ValueTypeDescription
business-group-idstringThe UUID of the business group associated with the service instance
business-group-namestringThe name of the business group associated with the service instance
created-bystringRepresents the API user that created the service instance user
creation-datestringThe creation date of the user certificate
expiration-datestringThe expiration date of the user certificate
instance-idstringThe UUID of the service instance
instance-namestringThe name of the service instance
instance-statusstringThe status of the service instance. One of: IN PROGRESS, READY
user-certificatestringThe certificate of the service instance user
user-consumer-groupstringThe consumer group a service instance user is part of
user-contact-emailstringThe email address of the contact to notify when the user certificate approaches expiration
user-csrstringThe Base64-encoded certificate signing request used to generate the user certificate
user-descriptionstringThe description of the service instance user
user-idstringThe UUID of the service instance user
user-namestringThe name of the service instance user
user-statusstringThe status of the service instance user. One of: IN PROGRESS, READY
This is an information message

Please Note

Some operations require the business-group-id and business-group-name fields. These are needed for the future development of this service and are currently not used. The ESC Portal sets them to the values corresponding to the default business group of the tenant (i.e. the business group sharing the same name with the tenant).

REST API

GET
/tenants/{{tenant}}/instances — Lists all service instances for a tenant

Lists all service instances for a tenant.

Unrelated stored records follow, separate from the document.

-- ==== Sys2Proof/Laws/State.lean ====
section
/-! SUPPORT. Laws of State: one lemma per field per update, and reading a core, a slot or a register after a write. -/
namespace Sys2Proof.Machine

set_option Elab.async false
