-- ==== Sys2Proof/Laws/PerInstr.lean ====
section
/-! SUPPORT. The round trip of the encoding, one lemma per constructor: the opcode and the fields that the encoder writes for a
well-formed instruction name that instruction. -/
namespace Sys2Proof.Laws.RoundTrip

set_option Elab.async false
set_option linter.unusedSimpArgs false
set_option linter.unnecessarySeqFocus false
set_option linter.unreachableTactic false
set_option linter.unusedTactic false

/-- R36 to R45: the fields written for a well-formed instruction read as that instruction. -/
def Statement (i : Instr) : Prop := wellFormed i = true → ∀ f, encodeFields i = some f → candidate f = some i
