/-- An operand array has an uncorrectable error. -/
theorem witness_MatrixCommandEffects_error :
    let s := (demoMatrix (cmd (.mxmma g0 none .e4m3 .e4m3 false 1 (.slot 0) (.slot 0) o0) [0, 0])).modCore 0 (fun k => { k with badArrays := mxReads (.mxmma g0 none .e4m3 .e4m3 false 1 (.slot 0) (.slot 0) o0) })
    mxReads (.mxmma g0 none .e4m3 .e4m3 false 1 (.slot 0) (.slot 0) o0) ≠ [] ∧
    ∃ n ∈ mxReads (.mxmma g0 none .e4m3 .e4m3 false 1 (.slot 0) (.slot 0) o0), n ∈ (s.coreOf 0).badArrays := by decide +kernel

/-- The rows that MXLDV reads are there whatever the cores hold. -/
theorem witness_MatrixCommandEffects_rows :
    let s := demoMatrix (cmd (.mxldv g0 none true 1 1 4 o0) [0x200000, 64])
    let bs := fun i => (List.range 64).map (fun n => s.rd8 (0x200000 + 64 * i + n))
    (∀ (u : State) i, i < 16 → { u with cores := s.cores, cur := s.cur, agenda := s.agenda, choice := s.choice } = s → u.cur = (0, engSlot .matrix) →
      u.readEng 0 0 true (0x200000 + BitVec.ofNat 64 i * 64) 64 = .ok (bs i)) ∧ ∀ i, (bs i).length = 64 := by
  intro s bs
  refine ⟨fun u i hi he hc => ?_, fun i => by simp [bs]⟩
  have hu : u = { ({ s with cur := (0, engSlot .matrix) } : State) with cores := u.cores, agenda := u.agenda, choice := u.choice } := by
    conv_rhs => rw [← he]
    rw [← hc]
  rw [hu, Sys2Proof.Safety.readEng_cores { s with cur := (0, engSlot .matrix) } u.cores u.agenda u.choice rfl]
  · have : ∀ i < 16, State.readEng { s with cur := (0, engSlot .matrix) } 0 0 true (0x200000 + BitVec.ofNat 64 i * 64) 64 = .ok (bs i) := by
      decide +kernel
    exact this i hi
  · have : ∀ i < 16, ∀ x ∈ pageChunks (0x200000 + BitVec.ofNat 64 i * 64) 64,
        (State.translate { s with cur := (0, engSlot .matrix) } 0 0 x.1 .read).toOption.all (fun p => !p.window) = true := by decide +kernel
    intro x hx p hp
    have h := this i hi x hx
    rw [hp] at h
    simpa [Except.toOption] using h

theorem witness_AttentionAndStores :
    (let x := cmd (.mxst g0 none .f32 false .rne 1 1 4 .loc o0) [0x1000, 64]
     let s := demoMatrix x
     (s.coreOf 0).matrix.q.head? = some x ∧ x.ops.map (fun v => v.toNat % 64) = [0, 0] ∧
     okAnd ([0, 15].foldlM (fun (w : State) i => w.writeEng (x.who 0 (0x1000 + BitVec.ofNat 64 i * 64)) false false
       (mxstRow (s.coreOf 0) x .f32 false 1 i).1) (started s 0 .matrix)) (fun u => (u.coreOf 0).matrix.running == some { status := 0 }) = true) ∧
    demoMem.myCore.locBad 0x1000 256 = false ∧ demoMem.myCore.locBad 0x1000 (256 * 64) = false ∧ demoMem.myCore.locBad 0x2000 64 = false ∧ demoMem.myCore.locErr 0x1000 (256 * 64) = false ∧
    (0x1000 : Nat) + 4096 ≤ 0x2000 := by decide +kernel

/-- R175: a record of CPY2D: two rows of eight bytes from global to local memory. -/
def copyRec : List Byte :=
  bytesOf 8 0x1000 ++ bytesOf 8 0x200000 ++ bytesOf 4 8 ++ bytesOf 4 2 ++ bytesOf 8 64 ++ bytesOf 8 64 ++ [1] ++ bytesOf 23 0

/-- A tile of two bytes in one row, at 0x200000. -/
def tile2 : Tile := { gen := 3, state := .live, version := 4, desc := ⟨0x200000, 0, 1, 0, 0, [2, 0, 0, 0], [1, 0, 0, 0]⟩ }

theorem witness_CopyCommandEffects :
    (let x := cmd (.cpy g0 none 2 1 4 (.imm 4) o0) [0x200010, 0, 4]
     let s1 := started (demoCopy x) 0 .copy
     ((demoCopy x).coreOf 0).copy.q.head? = some x ∧ (4 : Nat) ≤ 2 ^ 32 ∧
     okAnd (s1.readEng 0 0 false 0 4) (fun bs => okAnd ((s1.acqSpan 0 x false 0 4).writeEng (x.who 0 0x200010) false true bs)
       (fun u => (u.coreOf 0).copy.running == some { status := 0 })) = true) ∧
    (let x := cmd (.cpy g0 none 0 1 4 (.imm 4) o0) [2, 0, 4]
     ((demoCopy x).coreOf 0).copy.q.head? = some x ∧ 0 < 4 ∧ 0 < 2 + 4 ∧ 2 < 0 + 4) ∧
    (let x := cmd (.cpy2d g0 none 4 0 .loc o0) [] [] copyRec
     let s1 := started (demoCopy x) 0 .copy
     (copyOfDesc copyRec).any (fun p => decide (p.rb * p.rows ≤ 2 ^ 32) && p.dglob != p.sglob && okAnd (s1.copyAll 0 x p.dglob p.sglob 0
       ((List.range p.rows).map (fun r => (p.dst + BitVec.ofNat 64 r * p.ds, p.src + BitVec.ofNat 64 r * p.ss, p.rb))))
       (fun u => (u.coreOf 0).copy.running == some { status := 0 })) = true) ∧
    copyOfDesc (List.replicate 64 0xFF) = none ∧
    (let x := cmd (.cpyt g0 none true 1 4 o0) [0x1000, BitVec.ofNat 64 (mkHandle 3 1)]
     let s1 := { started (demoCopy x) 0 .copy with tiles := [(1, tile2)] }
     okAnd (s1.tileForCopy x (mkHandle 3 1)) (fun td => decide (0x1000 + tileBytes td ≤ 262144) &&
       okAnd (s1.copyAll 0 x true false 0 ((elemAddrs td).zipIdx.map (fun e => (e.1, BitVec.ofNat 64 (0x1000 + 2 ^ td.esz * e.2), 2 ^ td.esz))))
         (fun u => (u.coreOf 0).copy.running == some { status := 0 })) = true) := by decide +kernel

/-- An engine whose head command has run. -/
def demoDone (x : EngCmd) (r : EngRun) : State :=
  (demoSb ⟨0, .token, .scalar, 9, 0x20, 0, false, none, none, none, 0⟩).modCore 0 (fun k => { k with matrix := { q := [x], running := some r } })

theorem witness_CommandsComplete :
    (let x := { cmd (.mxzero g0 (some 9) 7) with tok := some 0 }
     ∀ st ∈ [0, 8], let s := demoDone x { status := st }
       (s.coreOf 0).matrix.q = [x] ∧ (s.coreOf 0).matrix.running = some { status := st } ∧ (s.slotOf 0 0).mode = .running ∧
       (s.slotOf 0 0).act = some actUser ∧ actUser.serial = x.serial ∧ x.dests = [] ∧ cmdUnit x.instr ≤ 2 ∧
       (s.slotOf 0 0).sb.find? (fun y => y.id == 0) = some ⟨0, .token, .scalar, 9, 0x20, 0, false, none, none, none, 0⟩) ∧
    (let s := (demoDone (cmd (.mxwait g0)) { status := 0 }).modMe (fun x => { x with wait := .mx })
     (s.coreOf 0).matrix.q = [cmd (.mxwait g0)] ∧ (s.slotOf 0 0).wait = .mx ∧ (s.slotOf 0 0).act = some actUser ∧ actUser.errs = [] ∧
     actUser.serial = (cmd (.mxwait g0)).serial) := by decide +kernel

/-- An MXRD of two rows into vector registers 4 and 5 has run. -/
def demoRows (st : Nat) : State :=
  (demoWith (fun x => { x with sb := [⟨1, .arith, .vector, 4, 0x20, 0, true, none, none, none, 0⟩, ⟨2, .arith, .vector, 5, 0x20, 0, true, none, none, none, 0⟩] })).modCore 0
    (fun k => { k with matrix := { q := [{ cmd (.mxrd g0 none 4 1 2 1) with dests := [1, 2] }], running := some { status := st, results := [7, 9] } } })

theorem witness_CommandsComplete_rows :
    ∀ st ∈ [0, 4],
      let s := demoRows st
      (s.coreOf 0).matrix.running = some { status := st, results := [7, 9] } ∧ [1, 2].Nodup ∧ (4 : Nat) + 2 ≤ 32 ∧
      (∀ n, n < 2 → (s.slotOf 0 0).sb.find? (fun y => y.id == [1, 2].getD n 0) = some ⟨[1, 2].getD n 0, .arith, .vector, 4 + n, 0x20, 0, true, none, none, none, 0⟩) ∧
      (∀ y ∈ (s.slotOf 0 0).sb, y.lease = true → y.id ∈ [1, 2]) ∧ (s.slotOf 0 0).leased 5 = true ∧ (s.slotOf 0 0).act = some actUser := by decide +kernel
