-- ==== Sys2Proof/Word.lean ====
section
/-! DEFINITION. The words of the block: command words, bus addresses, bytes, counts, and the clock sentinel. -/

namespace Sys2Proof

/-- A 32-bit command word (R140). -/
abbrev Word := BitVec 32
/-- A 16-bit bus address (R10). -/
abbrev Addr := BitVec 16
/-- A bus datum (R10). -/
abbrev Byte := BitVec 8
/-- The 24-bit count operand `n` (R140, R141). -/
abbrev Count := BitVec 24

/-- `INF = 0x7FFFFFFF` (R11): no pending event, and the largest value a clock counter holds (R10). -/
abbrev inf : Nat := 0x7FFFFFFF

/-- Clocks per frame in single speed (R251). -/
abbrev frameClocks : Nat := 70224

/-- Clocks of one OAM DMA transfer, 160 × 4 + 4 (R350). -/
abbrev odmaClocks : Nat := 644

end Sys2Proof
end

This is an information message

Please Note

In the current implementation, there can be zero or one service instances per tenant.

curl --location --request GET '/tenants/{{tenant}}/instances' \
  --header 'Accept: application/json' \
  --header 'Authorization: Bearer {{token}}'

{
  "items": [
    {
      "businessGroupId": "{{business-group-id}}",
      "businessGroupName": "{{business-group-name}}",
      "id": "{{instance-id}}",
      "name": "{{instance-name}}",
      "status": "{{instance-status}}"
    }
  ]
}
POST
/tenants/{{tenant}}/instances — Creates a service instance

Creates a service instance

curl --location --request POST '/tenants/{{tenant}}/instances' \
  --header 'Accept: application/json' \
  --header 'Content-Type: application/json' \
  --header 'Authorization: Bearer {{token}}' \
  --data '{{request-payload}}'

{
  "businessGroupId": "{{business-group-id}}",
  "businessGroupName": "{{business-group-name}}"
}

{
  "id": "{{instance-id}}",
  "name": "{{instance-name}}",
}
GET
/tenants/{{tenant}}/instances/{{instance-id}} — Returns info about the service instance

Returns info about the service instance

curl --location --request GET '/tenants/{{tenant}}/instances/{{instance-id}}' \
  --header 'Accept: application/json' \
  --header 'Authorization: Bearer {{token}}'

{
  "businessGroupId": "{{business-group-id}}",
  "businessGroupName": "{{business-group-name}}",
  "id": "{{service-instance-id}}",
  "name": "{{service-instance-name}}",
  "status": "{{service-instance-status}}"
}
GET
/tenants/{{tenant}}/instances/{{instance-id}}/users — Lists all users for a service instance

Lists all users for a service instance. There can be zero or more users per service instance.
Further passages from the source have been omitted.